İrfan Yıldırım – Ergenekon’a inanmayan kaldı mı?

“AKP’yi ve Gülen Cemaatini Bitirme Planı” olarak kamuoyuna mal olan belgenin orijinalinin ortaya çıkmasıyla ertelenen tartışma, şimdi yeniden yaşanıyor.

Bu tartışma, aslında 27 Mayıs darbesinden sonra başlayan askerî vesayet düzenine ve ondan cesaret alan cuntalaşma eğilimine ilişkin bir tartışmadır. Belge tartışması, Türkiye toplumunun ve siyasetçiler sınıfının üzerindeki vesayeti kabul etmeyerek reşit olma iradesini, sivil ve demokratik bir hukuk devleti rejimini hayata geçirme kararlılığının nihai aşamasının tamamlanması gayretidir.

Türkiye, bilhassa AB reformlarının başladığı Ecevit koalisyon hükümeti ve bilhassa 3 Kasım 2002 seçimleri sonrasında tek başına iktidara gelen AK Parti hükümetleri döneminde yaşanan reform hareketlerinin sonucunda, askerî vesayet rejiminden sivil ve demokratik bir hukuk devleti olma eşiğine gelmiştir. Askerî vesayet düzeni içinde giderek yoldan çıkan ve anayasal milli güvenlik rejimini dahi yeterli görmeyerek, anayasal düzeni ihlal ederek darbe veya darbe tehdidiyle siyaseti ve toplumu ideolojik bir otoriter yönetim altına alma teşebbüslerinin bilinen son örneği “İrtica ile Mücadele Belgesi” adıyla da bilinen eylem planıdır. Şimdi, bu planın orijinalinin ortaya çıkması ve belgeyle ilgili soruşturmanın ordu içinde engellendiği bilgilerinin ihbar edilmesiyle, Türkiye’de normalleşme ve sivilleşme istikametinde yapılan reformların test edileceği bir sürecin önü açıldı.
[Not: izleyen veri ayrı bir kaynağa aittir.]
-- ==== Sys2Proof/Laws/KeptLoops.lean ====
section
/-! SUPPORT. Every operation and every command of permits, heads, loops, triggers, axes and light leaves the queue as it is and keeps the tables canonical: one lemma
for each definition, its name with `_kept` after it. -/

namespace Sys2Proof.Machine

/-! Machine/Permits.lean -/

theorem State.joinEvent_kept {q : List Instr} {s : State} (src code cls inst data : Nat) (f : Nat → Nat) (hk : Kept q s) :
    Kept q (State.joinEvent s src code cls inst data f) := by
  unfold State.joinEvent
  try dsimp only
  repeat' (first
    | with_reducible exact hk | with_reducible assumption | with_reducible apply State.putOpen_kept
    | with_reducible apply State.raise_kept | with_reducible apply State.showEvent_kept | with_reducible apply Kept.ite
    | fail_if_no_progress intros | dsimp only | fail_if_no_progress refine Kept.of_mk ?_ rfl rfl rfl rfl rfl | split)

theorem State.drivePermits_kept {q : List Instr} {s : State} (m : Nat) (hk : Kept q s) :
    Kept q (State.drivePermits s m) := by
  unfold State.drivePermits
  try dsimp only
  repeat' (first
    | with_reducible exact hk | with_reducible assumption | with_reducible apply State.emit_kept
    | with_reducible apply State.pin_kept | with_reducible apply Kept.foldl | with_reducible apply Kept.ite
    | fail_if_no_progress intros)

theorem State.withdraw_kept {q : List Instr} {s : State} (mask cause : Nat) (hk : Kept q s) :
    Kept q (State.withdraw s mask cause) := by
  unfold State.withdraw
  try dsimp only
  repeat' (first
    | with_reducible exact hk | with_reducible assumption | with_reducible apply State.chanFault_kept
    | with_reducible apply State.drivePermits_kept | with_reducible apply State.inc_kept | with_reducible apply State.joinEvent_kept
    | with_reducible apply State.wrs_kept | with_reducible apply Kept.foldl | with_reducible apply Kept.ite
    | fail_if_no_progress intros | dsimp only | fail_if_no_progress refine Kept.of_mk ?_ rfl rfl rfl rfl rfl)

/-! Machine/Head.lean -/

theorem State.takeSetPoints_kept {q : List Instr} {s : State} (n a : Nat) (hk : Kept q s) :
    Kept q (State.takeSetPoints s n a) := by
  unfold State.takeSetPoints
  try dsimp only
  repeat' (first | with_reducible exact hk | with_reducible assumption | with_reducible apply State.setChan_kept)

theorem State.keepPhase_kept {q : List Instr} {s : State} (hk : Kept q s) :
    Kept q (State.keepPhase s) := by
  unfold State.keepPhase
  try dsimp only
  repeat' (first
    | with_reducible exact hk | with_reducible assumption | with_reducible apply Kept.ite | fail_if_no_progress intros | dsimp only
    | fail_if_no_progress refine Kept.of_mk ?_ rfl rfl rfl rfl rfl)

theorem State.setPhase_kept {q : List Instr} {s : State} (p : Nat) (hk : Kept q s) :
    Kept q (State.setPhase s p) := by
  unfold State.setPhase
  try dsimp only
  repeat' (first
    | with_reducible exact hk | with_reducible assumption | with_reducible apply State.keepPhase_kept
    | with_reducible apply State.wr_kept | with_reducible apply Kept.ite | fail_if_no_progress intros)
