theorem State.acceptSync_kept {q : List Instr} {s : State} (d : Nat) (t : Int) (k stamp : Nat) (hk : Kept q s) :
    Kept q (State.acceptSync s d t k stamp) := by
  unfold State.acceptSync
  try dsimp only
  repeat' (first
    | with_reducible exact hk | with_reducible assumption | with_reducible apply State.noteKeep_kept
    | with_reducible apply State.selectDomain_kept | with_reducible apply State.setDom_kept
    | with_reducible apply State.setDomState_kept | with_reducible apply State.steerFrom_kept | with_reducible apply State.wr_kept
    | with_reducible apply State.wrS_kept | with_reducible apply Kept.ite | fail_if_no_progress intros)

theorem autoSwitchEff_kept {q : List Instr} {s : State} (v : Nat) (hk : Kept q s) :
    Kept q (autoSwitchEff v s).2 := by
  unfold autoSwitchEff
  try dsimp only
  repeat' (first
    | with_reducible exact hk | with_reducible assumption | with_reducible apply State.noteKeep_kept
    | with_reducible apply State.selectDomain_kept | with_reducible apply State.wr_kept | with_reducible apply Kept.ite
    | with_reducible apply Kept.ite2 | fail_if_no_progress intros)

theorem State.advance_kept {q : List Instr} {s : State} (hk : Kept q s) :
    Kept q (State.advance s) := by
  unfold State.advance
  try dsimp only
  repeat' (first
    | with_reducible exact hk | with_reducible assumption | with_reducible apply State.bump_kept
    | with_reducible apply State.inc_kept | with_reducible apply Kept.ite | fail_if_no_progress intros | dsimp only
    | fail_if_no_progress refine Kept.of_mk ?_ rfl rfl rfl rfl rfl)

theorem State.stepTime_kept {q : List Instr} {s : State} (before : Time) (d : Nat) (hk : Kept q s) :
    Kept q (State.stepTime s before d) := by
  unfold State.stepTime
  try dsimp only
  repeat' (first
    | with_reducible exact hk | with_reducible assumption | with_reducible apply State.bump_kept
    | with_reducible apply State.raise_kept | with_reducible apply State.wrs_kept | with_reducible apply Kept.ite
    | fail_if_no_progress intros | dsimp only | fail_if_no_progress refine Kept.of_mk ?_ rfl rfl rfl rfl rfl)

theorem State.takeStep_kept {q : List Instr} {s : State} (before : Time) (hk : Kept q s) :
    Kept q (State.takeStep s before) := by
  unfold State.takeStep
  try dsimp only
  repeat' (first
    | with_reducible exact hk | with_reducible assumption | with_reducible apply State.stepTime_kept | with_reducible apply Kept.ite
    | fail_if_no_progress intros | dsimp only | fail_if_no_progress refine Kept.of_mk ?_ rfl rfl rfl rfl rfl | split)

theorem State.keepSeg_kept {q : List Instr} {s : State} (hk : Kept q s) :
    Kept q (State.keepSeg s) := by
  unfold State.keepSeg
  try dsimp only
  repeat' (first
    | with_reducible exact hk | with_reducible assumption | with_reducible apply State.inc_kept | with_reducible apply Kept.ite
    | fail_if_no_progress intros | dsimp only | fail_if_no_progress refine Kept.of_mk ?_ rfl rfl rfl rfl rfl)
Unutulmaması gereken gerçek: Belge, Ergenekon’un ürünü

Ergenekon davası sanıklarından emekli Orgeneral Hurşit Tolon’un avukatının bürosunda ele geçirilen belgenin, 12 Haziran 2009 tarihinde Taraf gazetesinde yayımlanmasıyla yaz aylarında Hâkimler ve Savcılar Yüksek Kurulu’nun Ergenekon davasına müdahale etme çabasıyla beraber gündem teşkil ettiği akıllardadır. Belgenin, Ergenekon davasıyla ilişkisinin anlaşılması ehemmiyetini artırıyor. Çünkü belge, Ergenekon davasını manipüle ederek cuntayı kurtarmak ve cuntanın yapamadıklarını ordunun imkânları kullanılarak psikolojik harekâtla askerî ve sivil yargıya yaptırmak amacını açıkça ortaya koyuyor. Bu bakımdan sadece askerî bürokrasiyi değil, yargı bürokrasisini hedef ve ortak olarak gören bir cunta söz konusu. Planlanan psikolojik harekâtın hayata geçirilmesinde bazı medya ve yönlendirilen sivil toplum kuruluşlarının kullanılacak olması, örgütün yayıldığı alanları gösteriyor.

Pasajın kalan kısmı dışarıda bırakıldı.